[Task details]:
Starting at the line with "s.slice := rfl" and going on through the line with "s.poison := rfl", reproduce each line in the records below exactly and nothing more.

[Information shown]:
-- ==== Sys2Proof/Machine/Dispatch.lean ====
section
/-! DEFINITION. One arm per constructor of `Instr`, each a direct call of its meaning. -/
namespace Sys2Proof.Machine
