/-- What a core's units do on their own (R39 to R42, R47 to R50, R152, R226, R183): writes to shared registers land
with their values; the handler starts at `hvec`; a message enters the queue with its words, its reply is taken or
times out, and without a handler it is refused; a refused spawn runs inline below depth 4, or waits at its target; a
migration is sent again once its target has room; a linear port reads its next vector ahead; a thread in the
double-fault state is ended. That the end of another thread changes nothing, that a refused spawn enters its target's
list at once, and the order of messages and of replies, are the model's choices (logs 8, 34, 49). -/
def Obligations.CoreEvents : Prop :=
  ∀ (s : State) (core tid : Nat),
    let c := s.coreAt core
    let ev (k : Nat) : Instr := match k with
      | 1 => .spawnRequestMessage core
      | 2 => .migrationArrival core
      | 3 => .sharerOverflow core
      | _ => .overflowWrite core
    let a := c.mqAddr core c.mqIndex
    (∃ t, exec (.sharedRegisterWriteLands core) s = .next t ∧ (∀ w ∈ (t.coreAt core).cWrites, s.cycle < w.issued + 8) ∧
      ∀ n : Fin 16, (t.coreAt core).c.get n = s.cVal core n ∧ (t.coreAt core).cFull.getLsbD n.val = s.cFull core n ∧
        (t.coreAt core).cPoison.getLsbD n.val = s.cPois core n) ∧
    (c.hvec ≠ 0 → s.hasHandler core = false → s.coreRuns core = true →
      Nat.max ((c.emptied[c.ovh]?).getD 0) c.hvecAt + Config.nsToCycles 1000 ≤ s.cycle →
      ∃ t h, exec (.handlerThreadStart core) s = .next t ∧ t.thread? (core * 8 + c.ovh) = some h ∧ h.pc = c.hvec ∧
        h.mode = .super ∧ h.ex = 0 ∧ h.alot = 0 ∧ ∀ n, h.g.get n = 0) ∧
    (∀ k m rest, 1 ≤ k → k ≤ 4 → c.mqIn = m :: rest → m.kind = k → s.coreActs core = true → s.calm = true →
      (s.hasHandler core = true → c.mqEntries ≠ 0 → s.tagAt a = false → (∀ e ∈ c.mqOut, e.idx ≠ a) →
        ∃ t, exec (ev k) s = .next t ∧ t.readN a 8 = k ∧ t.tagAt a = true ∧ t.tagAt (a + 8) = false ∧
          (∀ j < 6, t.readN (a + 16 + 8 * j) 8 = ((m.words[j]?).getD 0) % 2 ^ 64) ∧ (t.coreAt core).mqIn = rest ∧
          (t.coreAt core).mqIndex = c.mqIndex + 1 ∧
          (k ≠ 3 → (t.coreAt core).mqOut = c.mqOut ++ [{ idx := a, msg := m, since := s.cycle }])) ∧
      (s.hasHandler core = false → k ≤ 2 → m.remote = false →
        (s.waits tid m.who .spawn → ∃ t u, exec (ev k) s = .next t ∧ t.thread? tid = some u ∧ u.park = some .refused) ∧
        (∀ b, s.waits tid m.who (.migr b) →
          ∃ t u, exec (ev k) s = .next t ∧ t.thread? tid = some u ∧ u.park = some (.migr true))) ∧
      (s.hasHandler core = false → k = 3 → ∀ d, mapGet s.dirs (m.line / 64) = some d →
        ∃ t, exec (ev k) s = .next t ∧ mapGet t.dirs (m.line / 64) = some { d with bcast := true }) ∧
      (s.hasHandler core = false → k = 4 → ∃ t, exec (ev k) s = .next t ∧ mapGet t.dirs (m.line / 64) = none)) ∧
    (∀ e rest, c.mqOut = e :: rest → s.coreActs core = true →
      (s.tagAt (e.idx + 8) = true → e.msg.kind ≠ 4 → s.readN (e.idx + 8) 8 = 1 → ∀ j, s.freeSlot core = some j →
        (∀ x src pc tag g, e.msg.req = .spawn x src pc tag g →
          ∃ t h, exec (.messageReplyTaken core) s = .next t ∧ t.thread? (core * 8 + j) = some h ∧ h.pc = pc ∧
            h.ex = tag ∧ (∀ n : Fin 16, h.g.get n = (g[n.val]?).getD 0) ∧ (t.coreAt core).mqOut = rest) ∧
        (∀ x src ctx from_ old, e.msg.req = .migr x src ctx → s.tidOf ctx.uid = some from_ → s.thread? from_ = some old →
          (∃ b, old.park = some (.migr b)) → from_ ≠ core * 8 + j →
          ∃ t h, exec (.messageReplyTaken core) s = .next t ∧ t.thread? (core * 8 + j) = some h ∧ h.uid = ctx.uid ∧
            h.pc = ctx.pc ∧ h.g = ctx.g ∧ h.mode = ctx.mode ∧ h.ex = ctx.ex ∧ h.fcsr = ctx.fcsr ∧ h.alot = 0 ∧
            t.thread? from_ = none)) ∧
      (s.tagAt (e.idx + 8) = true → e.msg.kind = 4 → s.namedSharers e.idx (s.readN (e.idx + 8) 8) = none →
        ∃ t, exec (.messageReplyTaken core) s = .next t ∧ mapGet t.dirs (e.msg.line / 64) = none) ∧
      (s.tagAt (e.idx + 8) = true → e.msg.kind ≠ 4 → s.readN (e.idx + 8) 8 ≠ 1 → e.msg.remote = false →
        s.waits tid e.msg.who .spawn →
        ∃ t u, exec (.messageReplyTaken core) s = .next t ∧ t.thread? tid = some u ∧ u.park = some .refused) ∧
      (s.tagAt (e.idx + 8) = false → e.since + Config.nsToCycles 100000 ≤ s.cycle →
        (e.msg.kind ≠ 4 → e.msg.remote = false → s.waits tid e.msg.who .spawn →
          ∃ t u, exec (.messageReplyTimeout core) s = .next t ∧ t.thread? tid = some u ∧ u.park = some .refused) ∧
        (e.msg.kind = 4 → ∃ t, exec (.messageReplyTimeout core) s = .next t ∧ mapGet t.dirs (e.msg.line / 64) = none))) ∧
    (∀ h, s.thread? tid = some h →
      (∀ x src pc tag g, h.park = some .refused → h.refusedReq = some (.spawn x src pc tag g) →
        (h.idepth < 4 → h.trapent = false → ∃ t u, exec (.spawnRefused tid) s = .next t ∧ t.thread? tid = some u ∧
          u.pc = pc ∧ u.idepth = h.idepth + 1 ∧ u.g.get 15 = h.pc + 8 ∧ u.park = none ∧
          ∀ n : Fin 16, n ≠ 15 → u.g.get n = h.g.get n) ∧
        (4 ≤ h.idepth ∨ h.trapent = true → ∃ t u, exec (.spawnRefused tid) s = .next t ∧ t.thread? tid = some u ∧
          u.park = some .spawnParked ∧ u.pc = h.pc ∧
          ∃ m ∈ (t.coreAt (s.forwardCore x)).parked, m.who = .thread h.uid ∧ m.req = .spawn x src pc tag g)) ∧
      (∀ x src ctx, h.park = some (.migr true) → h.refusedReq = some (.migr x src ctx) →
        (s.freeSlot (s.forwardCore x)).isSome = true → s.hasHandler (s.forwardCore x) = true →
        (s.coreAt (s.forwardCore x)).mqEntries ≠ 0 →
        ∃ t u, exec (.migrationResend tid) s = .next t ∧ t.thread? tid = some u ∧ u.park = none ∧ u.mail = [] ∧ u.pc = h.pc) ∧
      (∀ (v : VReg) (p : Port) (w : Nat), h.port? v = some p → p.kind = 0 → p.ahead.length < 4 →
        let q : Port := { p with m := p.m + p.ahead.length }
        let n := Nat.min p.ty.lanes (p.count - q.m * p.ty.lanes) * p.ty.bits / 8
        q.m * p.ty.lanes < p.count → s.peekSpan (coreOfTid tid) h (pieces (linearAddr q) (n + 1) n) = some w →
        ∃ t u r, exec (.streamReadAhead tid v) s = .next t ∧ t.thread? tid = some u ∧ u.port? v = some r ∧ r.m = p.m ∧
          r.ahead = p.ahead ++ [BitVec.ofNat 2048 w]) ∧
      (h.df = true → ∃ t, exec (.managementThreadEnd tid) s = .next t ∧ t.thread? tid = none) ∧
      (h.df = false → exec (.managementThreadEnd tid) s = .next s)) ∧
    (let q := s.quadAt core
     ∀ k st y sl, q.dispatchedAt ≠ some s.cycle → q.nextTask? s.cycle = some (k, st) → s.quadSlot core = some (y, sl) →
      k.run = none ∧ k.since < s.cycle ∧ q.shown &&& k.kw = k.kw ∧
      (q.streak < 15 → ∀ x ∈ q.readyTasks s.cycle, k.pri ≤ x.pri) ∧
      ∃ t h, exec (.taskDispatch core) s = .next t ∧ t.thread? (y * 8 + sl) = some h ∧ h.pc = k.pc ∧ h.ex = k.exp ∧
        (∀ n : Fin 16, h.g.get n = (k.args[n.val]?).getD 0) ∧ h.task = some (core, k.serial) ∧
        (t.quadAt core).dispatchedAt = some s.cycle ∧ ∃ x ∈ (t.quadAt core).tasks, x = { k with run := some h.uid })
--
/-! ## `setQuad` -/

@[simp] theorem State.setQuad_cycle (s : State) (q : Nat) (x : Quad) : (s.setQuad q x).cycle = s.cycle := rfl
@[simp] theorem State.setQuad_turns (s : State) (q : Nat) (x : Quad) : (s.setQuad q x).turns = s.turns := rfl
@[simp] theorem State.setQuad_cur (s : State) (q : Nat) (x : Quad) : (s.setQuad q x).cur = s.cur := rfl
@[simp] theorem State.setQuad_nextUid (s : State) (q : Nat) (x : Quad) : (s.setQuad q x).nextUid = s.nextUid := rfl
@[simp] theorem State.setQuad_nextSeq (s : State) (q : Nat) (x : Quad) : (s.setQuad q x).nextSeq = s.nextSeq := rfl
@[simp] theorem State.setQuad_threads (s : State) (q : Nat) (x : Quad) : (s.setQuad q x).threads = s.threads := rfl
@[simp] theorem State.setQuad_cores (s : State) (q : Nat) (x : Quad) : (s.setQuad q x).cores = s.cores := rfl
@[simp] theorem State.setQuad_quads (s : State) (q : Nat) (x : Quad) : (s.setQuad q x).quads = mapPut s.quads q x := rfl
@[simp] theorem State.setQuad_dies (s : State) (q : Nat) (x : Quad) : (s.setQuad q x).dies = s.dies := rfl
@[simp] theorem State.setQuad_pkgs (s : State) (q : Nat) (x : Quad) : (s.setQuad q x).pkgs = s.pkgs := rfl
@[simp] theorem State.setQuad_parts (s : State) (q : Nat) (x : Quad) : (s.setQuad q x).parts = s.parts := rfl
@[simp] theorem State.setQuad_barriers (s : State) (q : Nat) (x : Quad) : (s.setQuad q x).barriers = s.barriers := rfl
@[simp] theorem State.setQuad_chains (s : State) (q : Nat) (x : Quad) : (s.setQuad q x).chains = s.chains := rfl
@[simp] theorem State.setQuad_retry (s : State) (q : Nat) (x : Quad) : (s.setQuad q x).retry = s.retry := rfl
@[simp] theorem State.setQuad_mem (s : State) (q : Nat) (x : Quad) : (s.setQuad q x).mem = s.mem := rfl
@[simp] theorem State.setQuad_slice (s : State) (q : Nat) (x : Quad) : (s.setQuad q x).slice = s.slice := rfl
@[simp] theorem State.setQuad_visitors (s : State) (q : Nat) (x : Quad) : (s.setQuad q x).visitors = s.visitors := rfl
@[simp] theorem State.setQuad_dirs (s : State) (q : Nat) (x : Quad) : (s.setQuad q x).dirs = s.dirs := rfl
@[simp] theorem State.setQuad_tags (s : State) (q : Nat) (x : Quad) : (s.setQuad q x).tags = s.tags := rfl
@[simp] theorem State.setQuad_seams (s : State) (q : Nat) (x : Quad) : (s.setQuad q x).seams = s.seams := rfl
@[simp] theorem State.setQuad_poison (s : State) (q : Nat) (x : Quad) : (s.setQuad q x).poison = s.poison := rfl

[Answer to the problem]:
@[simp] theorem State.setQuad_slice (s : State) (q : Nat) (x : Quad) : (s.setQuad q x).slice = s.slice := rfl
@[simp] theorem State.setQuad_visitors (s : State) (q : Nat) (x : Quad) : (s.setQuad q x).visitors = s.visitors := rfl
@[simp] theorem State.setQuad_dirs (s : State) (q : Nat) (x : Quad) : (s.setQuad q x).dirs = s.dirs := rfl
@[simp] theorem State.setQuad_tags (s : State) (q : Nat) (x : Quad) : (s.setQuad q x).tags = s.tags := rfl
@[simp] theorem State.setQuad_seams (s : State) (q : Nat) (x : Quad) : (s.setQuad q x).seams = s.seams := rfl
@[simp] theorem State.setQuad_poison (s : State) (q : Nat) (x : Quad) : (s.setQuad q x).poison = s.poison := rfl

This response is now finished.